At which point I might almost say, “Well, so what?” It could just be a light, entertaining read, after all. But then I have to point out the fact that Stockett writes the point-of-view chapters for Aibileen and Minny in a pseudo-dialectical fashion that is so off-putting as to coat two-thirds of the book in a sour film of embarrassment. It’s not even that Stockett tried to write the way black people in the south might or might have talked back then but that she does so in an awful, half-committed style that reads as painfully as it would be to listen to a white public speaker inflect a black dialect. It is in that grating black-through-white-voice fashion that much of the book is told and while eventually as a reader I was able to adjust (around a third of the way in) and just use the ham-fisted stylistic mechanism to affect a character voice in my head, it never once stopped feeling gross to have to do so. Not to mention the fact that while Stockett takes some measure to ensure that Skeeter is presented as somewhat flawed in her own racial attitudes herself, she still comes across as kind of a white savior to the poor black folk who need a champion.

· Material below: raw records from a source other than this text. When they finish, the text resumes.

/-- A byte of a stripe's summary slot (R149). A stripe that was never opened has the zeros of the boot. -/
def State.sumByte (s : State) (k b : Nat) : Nat :=
  match s.sumStripe k with
  | none => 0
  | some n =>
    match SMap.get? s.stripes n with
    | none => 0
    | some st =>
      if b < 1200 then
        match st.starts.find? (fun e => e.1 == b / 5) with
        | some (_, d, sb) => (d % 2 ^ 38 + 2 ^ 38 * sb) / 256 ^ (b % 5) % 256
        | none => 0xFF
      else if b < 1216 then 0
      else (st.live % 256 + 2 ^ 8 * st.st + 2 ^ 10 * b2n st.degraded + 2 ^ 16 * s.stripeOwner (65536 * n)) / 256 ^ (b - 1216) % 256

/-- A record that waits in a queue at a slot; what a slot without one holds is left over from before (R226, R330). -/
def RecQueue.at_ (q : RecQueue) (size slot da : Nat) : Nat :=
  let k := (slot + q.recs.length + size - q.head) % size
  match (if k < q.recs.length then q.recs[k]? else none) with
  | some r => r.pack
  | none => Config.staleSlot da

/-- A number from its parts of w bits each, lowest first. -/
def ofParts (n w : Nat) (f : Nat → Nat) : Nat := (List.range n).foldl (fun a i => a + (f i % 2 ^ w) * 2 ^ (w * i)) 0

/-- The data that a line of a pool the engines or the event hardware keep holds now; none for other lines. The layout of the
engines' own state is theirs. -/
def State.poolLine (s : State) (da : Nat) : Option (BitVec 512) :=
  let o := fun (n : Nat) => some (BitVec.ofNat 512 n)
  match s.poolOf (64 * (da / 64)) with
  | some (0, x) => o (ofParts 16 32 (fun i => s.ownerWord (x / 4 + i)))
  | some (1, x) => o (ofParts 64 8 (fun i => s.heatByte (x + i)))
  | some (3, x) => o (ofParts 64 8 (fun i => s.sumByte ((x + i) / 1280) ((x + i) % 1280)))
  | some (4, x) => o (ofParts 2 256 (fun i => (s.vi (x / 2048)).fq.at_ 64 (x % 2048 / 32 + i) (da / 32 + i)))
  | some (5, x) => o (ofParts 2 256 (fun i => s.mq.at_ 4096 (x / 32 + i) (da / 32 + i)))
  | some (6, x) => o (ofParts 8 64 (fun i => SMap.getD (s.pier (x / 65536)).samples (x % 65536 / 8 + i) 0))
  | some (7, _) => o (Config.engState (da / 64) (s.moves.map (fun m => [m.vi, m.page, m.e0, m.eng])))
  | _ =>
    (s.vis.find? (fun p => p.2.dirtyLog && 4096 * p.2.dlogBase ≤ da && da < 4096 * p.2.dlogBase + 32768 * p.2.winG)).map (fun p =>
      BitVec.ofNat 512 (ofParts 512 1 (fun i =>
        b2n ((SMap.getD s.dirty p.1 []).contains (8 * (64 * (da / 64) - 4096 * p.2.dlogBase) + i)))))

/-- The owner map entries or heat values of a line, as a write to it leaves them (R36, R113). -/
def State.poolTake (s : State) (da : Nat) (l : Line) : State :=
  if l.poison || (s.region da).isSome || s.daKind da != .metadata then s
  else
    match s.poolOf (64 * (da / 64)) with
    | some (0, x) => (List.range 16).foldl (fun (s : State) (i : Nat) =>
        let e := bits l.data.toNat (32 * i) 32
        match s.mapFrame (x / 4 + i) with
        | some f => if e = s.ownerWord (x / 4 + i) then s
                    else { s with owner := SMap.put s.owner f (if e.testBit 16 then e % 65536 else 65536) }
        | none => s) s
    | some (1, x) => (List.range 64).foldl (fun (s : State) (i : Nat) =>
        let h := bits l.data.toNat (8 * i) 8
        if h = s.heatByte (x + i) then s
        else
          let key := match s.mapFrame (x + i) with
            | some f => f
            | none => 2 ^ 40 + (x + i - (s.poolBytes.getD 0 0) / 4)
          { s with heat := if h = 0 then SMap.del s.heat key else SMap.put s.heat key h }) s
    | _ => s

/-! ### The stored line of a DA -/

/-- What a line that nothing has written reads as (R390 step 9; a line the boot does not write reads as 640 zero bits). The
lines of a region's counter storage hold zero counters and versions, tagged where the region has a tree (R173, R178). -/
def State.unlistedLine (s : State) (da copy : Nat) : Line :=
  match s.daKind da with
  | .metadata =>
    if !s.zeroFilled then ⟨0, 0⟩
    else
      match s.ctrId da with
      | some (k, lvl, _) => s.ctrLine k lvl (64 * (da / 64)) 0 0 (copy == 1)
      | none => mkLine 0 da ((s.poolLine da).getD (s.meta0 da)) (sideHi 0 0 0 0 3 false (copy == 1) 0)
  | .packed => if s.zeroFilled then mkLine 0 da 0 (sideHi 0 0 0 0 2 false false 0) else ⟨0, 0⟩
  | .frame =>
    match s.backOf (da / 4096) with
    | some (t, r) => s.zeroFrameLine t da r.tier (!r.frame (da / 4096))
    | none => ⟨0, 0⟩
  | .unmapped => ⟨0, 0⟩

/-- A listed line as DRAM holds it: a line of an engine-kept pool outside every key region holds what the pool holds now. -/
def State.listedLine (s : State) (da : Nat) (l : Line) : Line :=
  if s.daKind da != .metadata || (s.region da).isSome then l
  else
    match s.poolLine da with
    | some d => mkLine 0 da d l.hi
    | none => l

/-- The stored line at a DA, copy and plane. -/
def State.rawLine (s : State) (da copy : Nat) (spare : Bool) : Line :=
  match SMap.get? s.media (mediaKey da copy spare) with
  | some l => s.listedLine da l
  | none => s.unlistedLine da copy

/-- The plane on which a copy of a line is served now (R72). -/
def State.planeOf (s : State) (da copy : Nat) : Bool :=
  match s.lineMa da copy with
  | some m => m.spare
  | none => false

/-- The line a burst reads (before the modules' errors). -/
def State.dramLine (s : State) (da copy : Nat) : Line := s.rawLine da copy (s.planeOf da copy)

/-- A whole line written to DRAM (R28). -/
def State.dramWrite (s : State) (da copy : Nat) (l : Line) : State :=
  let s := s.poolTake da l
  { s with media := SMap.put s.media (mediaKey da copy (s.planeOf da copy)) l }

/-- Forget every stored line of DA frames lo to hi - 1: they read as unlisted again. -/
def State.dropFrames (s : State) (lo hi : Nat) : State :=
  { s with media := SMap.drop' s.media (fun k => lo ≤ k / 256 && k / 256 < hi) }

/-- The key region of a DA: 0 for none, slot + 1 otherwise (R148). -/
def State.regionId (s : State) (da : Nat) : Nat :=
  match s.region da with
  | some (k, _) => k + 1
  | none => 0

end Sys2Proof.Machine
end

I have to wonder how much of the discomfort I had with either tactic comes from my knowledge that Ms. Stockett herself is white and that clearly Skeeter is a self-insertion mouthpiece. Would the dialect writing bother me if they had been written by a black author? After all, it’s not offensive to me that Irvine Welsh dumps a heavy, phonetic Scottish brogue into his novels, perhaps because he himself is Scottish. I can’t know though, because I do know Stockett is white and, again, her black dialect sounds white-doing-black. Would Skeeter’s character sit as ill if I didn’t know Stockett practically is Skeeter? I don’t know if the inclusion of the Acknowledgments or the Too Little, Too Late segments as postscripts after the novel text helped or hurt my opinion of the book. It frustrated me to hear how little concern she had with historical accuracy (in a historical novel!) and to learn that her life mirrored Skeeter’s so closely. Yet it was good to hear that she worried about affecting the voice of people who deserve to have their stories told, with very good reason.
I suppose in the end I can’t criticize The Help too much for failing to be what it could have been. I guess that’s like saying The Bell Jar is flawed because it doesn’t include the psychological background of chronic depression or 1984 is lacking because it doesn’t include a counterpoint identifying the positive aspects of oligarchy. Still, I wanted better from The Help than I got.